Vous vous souvenez de ce péché qui nous recouvre comme la mer ? Et bien la première lecture que nous avons entendu nous rappelle également ceci, « le Seigneur, […] [fait] un chemin dans la mer, un sentier dans les eaux puissantes » qui nous envahissent.
« Le Seigneur dit » dans cette même lecture du livre du prophète Isaïe : « Ne faites plus mémoire des événements passés, … » [ils sont pardonnés] « … ne songez plus aux choses d’autrefois, … » [allons de l’avant]. « … Voici que je fais une chose nouvelle : elle germe déjà … » [la sainteté que j’ai mise en vous], « … ne la voyez-vous pas ? »

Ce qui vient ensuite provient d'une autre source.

-- ==== Sys2Proof/Machine/Surfaces.lean ====
section
/-! DEFINITION. The marcher's instructions, point and interval queries, the tile pre-pass, depth and raster (09 R269, R285 to
R306), and their events. -/

namespace Sys2Proof.Machine

open Sys2Proof

/-! ### Reading structures (R269, R101) -/

/-- The leaf and the location of a structure's byte in memory, under the translations captured at issue or, where they do not cover it,
made now (R397). -/
def Gpu.structAt (g : Gpu) (o : Op) (a : DWord) : Option (Leaf × Phys) :=
  match region a, g.ctx? (g.env o.owner).ctx with
  | .mem va, some c =>
    match g.leavesWith o.pages o.core c va 1 with
    | .ok ls => (findLeaf ls va).map fun l => (l, l.phys va)
    | .error _ => none
  | _, _ => none

/-- Bytes of a structure at an address: those whose lines the brick-mode region holds come from there, in place of what their home
holds (R101), unless the line is poisoned and reads as zeros (R107, R269). -/
def Gpu.brickBytes (g : Gpu) (o : Op) (a : DWord) (bs : List Byte) : List Byte :=
  bs.zipIdx.map fun x =>
    match (g.structAt o (a + BitVec.ofNat 64 x.2)).bind fun y =>
        if g.poisoned y.2.line then none
        else ((g.core o.core).bricks.find? fun b => b.1 == y.2.line).map fun b => lineByte b.2 (y.2.addr % 128) with
    | some v => v
    | none => x.1

/-- The reader of an operation; brick data comes through the brick-mode region where the core has one (R17, R101). -/
def Gpu.reader (g : Gpu) (o : Op) : Reader := fun brick a n al =>
  match g.readAt o.owner o.refused o.got o.pages a n al with
  | .ok bs p => .ok (if brick && (g.core o.core).brick != 0 && !(g.core o.core).bricks.isEmpty then g.brickBytes o a bs else bs) p
  | r => r

/-- Lines that a `bfetch` read, brought into the brick-mode region where the core has one (R17, R101): those of pages that L1 may hold
(R95), of no peer, and not poisoned (R107). Which line leaves a full region is not stated: the oldest (log 16). -/
def Gpu.fillBricks (g : Gpu) (o : Op) (seen : List DWord) : Gpu :=
  if (g.core o.core).brick = 0 then g
  else
    let fits := fun (x : Leaf × Phys) => x.1.attr.inL1 && !g.poisoned x.2.line && match x.2.sp with | .peer _ _ => false | _ => true
    let keys := (((seen.filterMap (g.structAt o)).filter fits).map fun x => x.2.line).dedup
    let add := fun (c : CoreSt) =>
      let bs := c.bricks ++ (keys.filter fun k => !(c.bricks.any fun b => b.1 == k)).map fun k => (k, lineOf (g.homeLine k))
      { c with bricks := bs.drop (bs.length - c.brickLines) }
    g.modCore o.core add

/-- The malformed entry that an operation's failed reading met, of its pages or of an endpoint's entry, logged (R393). -/
def Gpu.logFailed (g : Gpu) (o : Op) (x : Option (DWord × Nat)) : Gpu :=
  match x.map fun y => (region y.1, y.2), g.ctx? (g.env o.owner).ctx with
  | some (.mem va, n), some c =>
    match g.leavesWith o.pages o.core c va n with
    | .ok ls => g.logEnds (physOf ls va n)
    | .error _ => g.logWalk c o.core va n
  | _, _ => g

/-- A run of a structure-reading computation: served first, or its outcome with what was read. -/
inductive Ran (α : Type)
  | wait (g : Gpu)
  | out (g : Gpu) (r : Except Nat α) (log : RLog)

/-- A computation run for an operation: a replayable fault joins a record with the operation, peer locations are asked
for, a line waits for a way in L2 (R406). A malformed entry that a failed reading met is logged (R393). -/
def Gpu.runRd {α : Type} (g : Gpu) (o : Op) (m : RD α) : Ran α :=
  match (m.run).run ⟨none, [], none⟩ with
  | (.ok x, l) => .out g (.ok x) l
  | (.error (.reason n), l) => .out (g.logFailed o l.failed) (.error n) l
  | (.error (.peer ps), _) => .wait (g.askFor o ps)
  | (.error (.fill k), _) => .wait (g.wantFill (g.deadlineWg o.owner.wg) k)
  | (.error (.fault va f), _) =>
    match g.ctx? (g.env o.owner).ctx with
    | some c => .wait (g.joinFault c o.core va .read f none (some o.id)).1
    | none => .wait g

/-- An operation's tokens written and its poison trap recorded: it is complete (R128). -/
def Gpu.tokens (g : Gpu) (o : Op) (ws : List Word) (p : Option Nat) : Gpu :=
  ((g.deferPoison o p).landToken o.owner o.id ws).markDone o.id

/-! ### `march`, `mres`, `mqry` (R285 to R290) -/

/-- Orders 2 to 4 and 6 of Table 7.1 for a structure of an operand (R306): the pages that the operation holds (R397). -/
def Gpu.structReach (g : Gpu) (t : TRef) (e : Env) (al n : Nat) (a : DWord) : Gpu × Except Fate (List (Nat × Leaf)) :=
  match g.reach t e.core e.ctx .any al true n .read a with
  | (g, .error f) => (g, .error f)
  | (g, .ok (.mem ls _)) => (g, .ok ls)
  | (g, .ok (.scratch _)) => (g, .ok [])

/-- An abandoned encoding among F32 register operands (R87). -/
def anyAbandoned (ws : List Word) : Bool := ws.any isAbandoned

/-- A literal is no register operand: the words of FB that R87 reads. -/
def Thread.fbWords (th : Thread) (b : SrcB) (n : Nat) : List Word := (b.run n).map th.reg

/-- A free ray slot of a core, by a number that no ray of the thread bears: a moved ray keeps its number (R307). DESIGN CHOICE (log 120):
which free slot a march takes is not stated, and the lowest is taken. -/
def Gpu.freeSlot (g : Gpu) (core : Nat) (t : TRef) : Option Nat :=
  if 64 ≤ (g.rays.filter fun r => r.core == core).length then none
  else ((List.range 64).find? fun s => !(g.rays.any fun r => r.core == core && r.slot == s)).orElse fun _ =>
    (List.range 64).find? fun s => !(g.rays.any fun r => r.owner == t && r.slot == s)

/-- One lane of `march` (R285, R290). -/
def Gpu.marchLane (aff : Bool) (d a : Reg) (b : SrcB) (g : Gpu) (t : TRef) (e : Env) (th : Thread) : Gpu × Fate :=
  let ray := th.regsFrom a 8
  if anyAbandoned ray then (g, .trap (.of .verdict))
  else
    let desc := th.srcD b
    match g.structReach t e 64 64 desc with
    | (g, .error f) => (g, f)
    | (g, .ok ls) =>
      if g.rays.any fun r => r.owner == t && r.susp.isSome then (g, .trap (.of .marchBusy))
      else if 63 ≤ th.count .march then (g, .wait (.counter .march 62))
      else
        match g.freeSlot e.core t with
        | none => (g, .wait .marcher)
        | some slot =>
          let ray1 : Ray := { core := e.core, slot := slot, owner := t, susp := none }
          let g := { g with rays := g.rays ++ [ray1] }
          g.issueOp t th .march (.march aff ray desc slot) ls (d.run 4)

/-- `march` (R285). -/
def execMarch (p : Pfx) (aff : Bool) (d a : Reg) (b : SrcB) (s : State) : Out :=
  s.device fun g => g.laneWord p (d.run 4 ++ a.run 8 ++ b.span true) (Gpu.marchLane aff d a b)

/-- The suspended ray that a status word names, when the thread owns it (R289). -/
def Gpu.suspended (g : Gpu) (core : Nat) (t : TRef) (st : Word) : Option (Nat × MState) :=
  let slot := st.toNat / 16 % 64
  if st.toNat % 16 ≠ 3 then none
  else (g.rays.find? fun r => r.core == core && r.slot == slot && r.owner == t).bind fun r => r.susp.map fun m => (slot, m)
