-- ==== Sys2Proof/Machine/Dispatcher.lean ====
section
/-! DEFINITION. The dispatch complex: the fitting and placement of workgroups (01 R16 to R19, R24, R25; 02 R26, R27, R49, R55, R61;
15 R376, R381), saves and restores (15 R382 to R385; 08 R268; 09 R307), reservations (15 R374, R375, R387), migration (15 R379,
R380), pre-emption (15 R381), and the write-back of compressed lines (16 R404 to R406). -/

namespace Sys2Proof.Machine

open Sys2Proof

/-! ### Fitting (R17, R24, R25) -/

/-- What a workgroup asks of a core (R24). -/
structure Need where
  teams   : Nat
  regs    : Nat
  scratch : Nat
  tiles   : Nat
  split   : Nat
  brick   : Nat
  deriving DecidableEq, Repr

/-- Teams of n threads (R26). -/
def teamsOf (n : Nat) : Nat := (n + 31) / 32

/-- What a root-grid workgroup of a launch asks. -/
def LDesc.need (d : LDesc) : Need := ⟨teamsOf d.wgsize, d.regs, d.scratch, d.tiles, d.split, d.brick⟩

/-- What a batch of m records of a node asks (R52). -/
def LDesc.nodeNeed (d : LDesc) (nd : Node) (m : Nat) : Need := ⟨teamsOf m, nd.regs, nd.scratch, nd.tiles, d.split, d.brick⟩

/-- What a workgroup asks when it is restored or moved: its tiles as they stand. -/
def LDesc.wgNeed (d : LDesc) (w : Wg) : Need := ⟨teamsOf w.size, w.regs, w.scratchLen, w.tmap.length, d.split, d.brick⟩

/-- Workgroups resident on a core. -/
def Gpu.resident (g : Gpu) (core : Nat) : List Wg := g.wgs.filter fun w => w.core? == some core

/-- A workgroup may be placed on a core (R17, R24). -/
def Gpu.fits (g : Gpu) (core : Nat) (n : Need) : Bool :=
  let ws := g.resident core
  let c := g.core core
  let sum := fun (f : Wg → Nat) => (ws.map f).sum
  (ws.isEmpty || (c.split == n.split && c.brick == n.brick)) && decide (ws.length < 64) &&
  decide (sum (fun w => teamsOf w.size) + n.teams ≤ 64) && decide (sum (fun w => teamsOf w.size * w.regs) + n.teams * n.regs ≤ 2048) &&
  decide (sum Wg.scratchLen + n.scratch ≤ 65536 * n.split) && decide (n.tiles ≤ g.freeTiles core)

/-- How many workgroups of one launch a core holds (R25). -/
def Need.perCore (n : Need) : Nat :=
  let q := fun (a b : Nat) => if b = 0 then 64 else a / b
  min (min 64 (q 64 n.teams)) (min (q 2048 (n.teams * n.regs)) (min (q (65536 * n.split) n.scratch) (q 64 n.tiles)))

/-- The cores of a partition (R13). -/
def PEntry.cores (e : PEntry) : List Nat := (List.range 192).filter fun c => e.groups.getLsbD (c / 16)

/-! ### Reservations in time (R372, R375) -/

/-- A reservation's window in core cycles from now, with the power it holds in half watts. -/
structure Window where
  start : Nat
  stop  : Nat
  cores : List Nat
  half  : Nat
  deriving DecidableEq, Repr

/-- The reservations of admitted launches of a partition that `f` picks. -/
def Gpu.windowsOf (g : Gpu) (part : Nat) (f : Launch → Bool) : List Window :=
  g.launches.filterMap fun l =>
    if f l && l.part == part && l.desc.deadline.isSome && (l.status == .reserved || l.status == .running) then
      l.alloc.map fun a => ⟨if l.status = .running then 0 else a.start - g.now, a.stop - g.now, a.cores, a.cores.length * classPower l.desc.power⟩
    else none

/-- The reservations of admitted launches of a partition. -/
def Gpu.windows (g : Gpu) (part : Nat) : List Window := g.windowsOf part fun _ => true

/-- Power at every time of a window (R372). -/
def powerOk (ws : List Window) (share half s t : Nat) : Bool :=
  let at_ := fun (x : Nat) => ((ws.filter fun w => w.start ≤ x && x < w.stop).map Window.half).sum
  (s :: (ws.map Window.start).filter fun x => s ≤ x && x < s + t).all fun x => decide (at_ x + half ≤ 2 * share)

/-- A launch whose reservation holds a core now (R374). -/
def Gpu.holder (g : Gpu) (core : Nat) : Option Launch :=
  g.launches.find? fun l => (l.alloc.any fun a => a.cores.contains core && (l.status == .running || (l.status == .reserved && a.start ≤ g.now)))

Frères et Sœurs, nous voici dans la dernière ligne droite avant la fête de Pâques. La noirceur des ténèbres va s’abattre sur notre Sauveur et sur l’humanité, mais lui, il va ressusciter et éclairer le monde de sa lumière. Ne perdons pas espoir, continuons le combat de notre Carême pour que la lumière du Christ rayonne et resplendisse dans le monde. Comme le dit une autre hymne du bréviaire, si nous sentons notre vie recouverte par le péché, rappelons-nous que « l’éclat du Seigneur remplira l’univers mieux que l’eau ne couvre les mers ! »2
Profitons de cette Eucharistie qui nous a été donnée de vivre ensemble pour demander la grâce toute particulière de la sainteté. Demandons cette grâce pour que nous sachions, par notre exemplarité, aider Dieu à agir dans nos vies et dans la vie de notre prochain avec compassion, miséricorde et exigence par amour.
Profitons de ces quelques instants de silence qui nous sont donnés maintenant pour demander tout cela au Seigneur, dans le secret de nos cœurs.
1Hymne « Nul n’est disciple ».
2Hymne « Dieu est à l’œuvre en cet âge ».